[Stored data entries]
┄┄┄┄┄┄

-- ==== Sys2Proof/Tests/Slice0.lean ====
section
/-!
SUPPORT. Small tests against the spec's own numbers, and a state that meets the hypotheses of each statement.
-/
namespace Sys2Proof.Machine

set_option Elab.async false

/-! ### States for the witnesses -/

/-- A running controller in FIELD, COMMISSIONED, with motion authority, and a session open on channels 0 and 1. -/
def ready : State :=
  { State.reset with
    hif := { State.reset.hif with
      fwReady := true
      ch := vmd (vmd State.reset.hif.ch 0 fun c => { c with open_ := true, token := 5, tokens := [5], leaseMs := 1000, expect_ := 1 })
        1 fun c => { c with open_ := true, token := 6, tokens := [6], leaseMs := 1000, expect_ := 1 } }
    ssv := { State.reset.ssv with mode := .commissioned }
    dl := { State.reset.dl with authority := true }
    mlc := { State.reset.mlc with role := .single } }

theorem ready_serves : Serves 0 ready := by unfold Serves; decide +kernel
theorem ready_admits (f a c life : Bool) : Admits f a c life ready := by
  refine ⟨?_, Or.inr ?_, fun _ => ?_, fun _ => ?_⟩ <;> decide +kernel +revert

theorem wit_StepRunsFront : State.reset.pending = [] := by decide

theorem wit_EveryCommandCompletes : (Instr.currentPeriodEvent).wf = true ∧ (Instr.shutdownEnd 0 71).wf = true
    ∧ (Instr.targetedSelfTestDone 8 63 true).wf = true ∧ (Instr.unitError 9 7 0).wf = true := by decide +kernel

theorem wit_StepTakesOne : ∃ t, exec (.pmbusRetry true 0) State.reset = .next t := ⟨_, rfl⟩

theorem wit_LedgerFormKept : memWf State.reset.ldg.mem = true ∧ ∃ t, step State.reset = .next t := ⟨rfl, _, rfl⟩

theorem wit_LedgerReadsBack : memWf [(3, 7)] = true ∧ memByte (memWrite [(3, 7)] 3 [0, 9]) 3 = 0
    ∧ memByte (memWrite [(3, 7)] 3 [0, 9]) 4 = 9 ∧ memByte (memWrite [(3, 7)] 3 [0, 9]) 5 = 0 := by decide

theorem wit_FusesNeverUnburn : ∃ t, step State.reset = .next t := ⟨_, rfl⟩

theorem wit_OpenSession : (2 < 4 ∧ ready.hif.fwReady = true ∧ (ready.chan 2).open_ = false ∧ leaseOk 0 = true
      ∧ leaseOk 100 = true ∧ leaseOk 60000 = true ∧ (ready.chan 2).tokens.length ≤ 16)
    ∧ Serves 0 ready ∧ (ready.chan 0).nonce ≠ 1 := ⟨by decide +kernel, ready_serves, by decide +kernel⟩

theorem wit_CloseSessionEnds : Serves 0 ready := ready_serves

/-- `ready` with a running HOME ticket of channel 0. -/
def withTicket : State :=
  { ready with hif := { ready.hif with tickets := [{ num := 1, ch := 0, token := 5, opcode := 0x0407 }], ticketNext := 2 } }

theorem wit_SessionCommands : Serves 0 withTicket ∧ leaseOk 100 = true
    ∧ ticketOf 1 withTicket = some { num := 1, ch := 0, token := 5, opcode := 0x0407 } ∧ (withTicket.chan 0).token = 5
    ∧ hasCancelPoint 0x0407 = true := ⟨by unfold Serves; decide +kernel, by decide +kernel⟩

theorem wit_IdentityCommands : Serves 0 ready ∧ (blockBytes (begun 0 ready) 0 0).isSome = true
    ∧ (blockBytes (begun 0 ready) 5 0).isSome = true := ⟨ready_serves, by decide +kernel⟩

theorem wit_SetSerialisationReads :
    let r : ParamRec := { pid := Pid.TYPE, inst := 0, sub := 0, val := [0] }
    let q : ParamRec := { pid := Pid.TYPE, inst := 255, sub := 255, val := [] }
    [r, q].Pairwise (fun a b => recKey a < recKey b) ∧ (findDef Pid.TYPE).map (·.width) = some 1
      ∧ parseSet (leBytes 4 0x53464C46 ++ leBytes 2 1 ++ leBytes 2 2 ++ [r, q].flatMap ParamRec.bytes) = .good [r, q] := by
  decide +kernel

/-- `ready` with a transaction on channel 0. -/
def withTrans (k : TransSt) : State := ready.mdChan 0 fun c => { c with trans := some k }

theorem wit_SetTransaction : (Serves 0 ready ∧ ready.trans 0 = none ∧ safetyHeld 0 ready = false)
    ∧ (Serves 0 (withTrans {}) ∧ (withTrans {}).trans 0 = some {}) ∧ Admits false false false false (withTrans {}) :=
  ⟨⟨ready_serves, by decide +kernel⟩, by unfold Serves; decide +kernel, by unfold Admits; decide +kernel⟩

theorem wit_SetTransaction_close : closeCheck false [] (partOf ready.comNext true) [] = .good [] := by decide +kernel

theorem wit_SetTransaction_flashWriteEnds : ∃ w : FlashWr, { ready with sets := { ready.sets with flash := [w] } }.sets.flash = [w] ∧ w.slot = 2 :=
  ⟨{ slot := 2 }, rfl, rfl⟩
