-- ==== Sys2Proof/Word.lean ====
section
/-! DEFINITION. The word and byte types (00_scope.md R8, R9, R46's 18-bit address). The arithmetic of R9 is
`BitVec`'s own: `+` and `-` wrap, `^^^` is exclusive or, `<<<` and `>>>` are the logical shifts. -/

namespace Sys2Proof

/-- A Word: an unsigned 32-bit integer (R8). -/
abbrev Word := BitVec 32

/-- A byte: an unsigned 8-bit integer (R8). -/
abbrev Byte := BitVec 8

/-- A byte offset from the engine's base address (R46, R47). -/
abbrev Addr := BitVec 18

end Sys2Proof
end

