-- ==== Sys2Proof/Machine/BlockTransform.lean ====
section
/-! DEFINITION. The data-dependent rotation mixer, ENCB and DECB (42_block_transform.md R111 to R116). Round r of the spec, for
r in 1..12, is here indexed by r - 1. -/

namespace Sys2Proof.Machine

/-- Round r + 1 of encryptBlock, with S[2(r+1)] on the A half and S[2(r+1)+1] on the B half (R111, R112). -/
def encRound (S : Vector Word 26) (ab : Word × Word) (r : Fin 12) : Word × Word :=
  let a := rotl (ab.1 ^^^ ab.2) ab.2.toNat + S[2 * (r.val + 1)]
  let b := rotl (ab.2 ^^^ a) a.toNat + S[2 * (r.val + 1) + 1]
  (a, b)

/-- `encryptBlock(A, B, S)` (R112). -/
def encryptBlock (S : Vector Word 26) (a b : Word) : Word × Word :=
  (List.finRange 12).foldl (encRound S) (a + S[0], b + S[1])

/-- Round r + 1 of decryptBlock (R113). -/
def decRound (S : Vector Word 26) (ab : Word × Word) (r : Fin 12) : Word × Word :=
  let b := rotr (ab.2 - S[2 * (r.val + 1) + 1]) ab.1.toNat ^^^ ab.1
  let a := rotr (ab.1 - S[2 * (r.val + 1)]) b.toNat ^^^ b
  (a, b)

/-- `decryptBlock(A, B, S)`: rounds 12 down to 1, then the unwhitening (R113). -/
def decryptBlock (S : Vector Word 26) (a b : Word) : Word × Word :=
  let ab := (List.finRange 12).reverse.foldl (decRound S) (a, b)
  (ab.1 - S[0], ab.2 - S[1])

/-- ENCB (R115). -/
def execEncb (s : State) : Result :=
  checkTable s <|
    succeed (s.putBlock (encryptBlock s.subkey s.blkA s.blkB))

/-- DECB (R116). -/
def execDecb (s : State) : Result :=
  checkTable s <|
    succeed (s.putBlock (decryptBlock s.subkey s.blkA s.blkB))

end Sys2Proof.Machine
end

┄┄┄┄┄┄

> _EXERCISE BRIEF_: Whenever a line of the records above contains the word "Admits", it counts toward the total; give that total alone.

> _SOLUTION TO THIS PROBLEM_: 3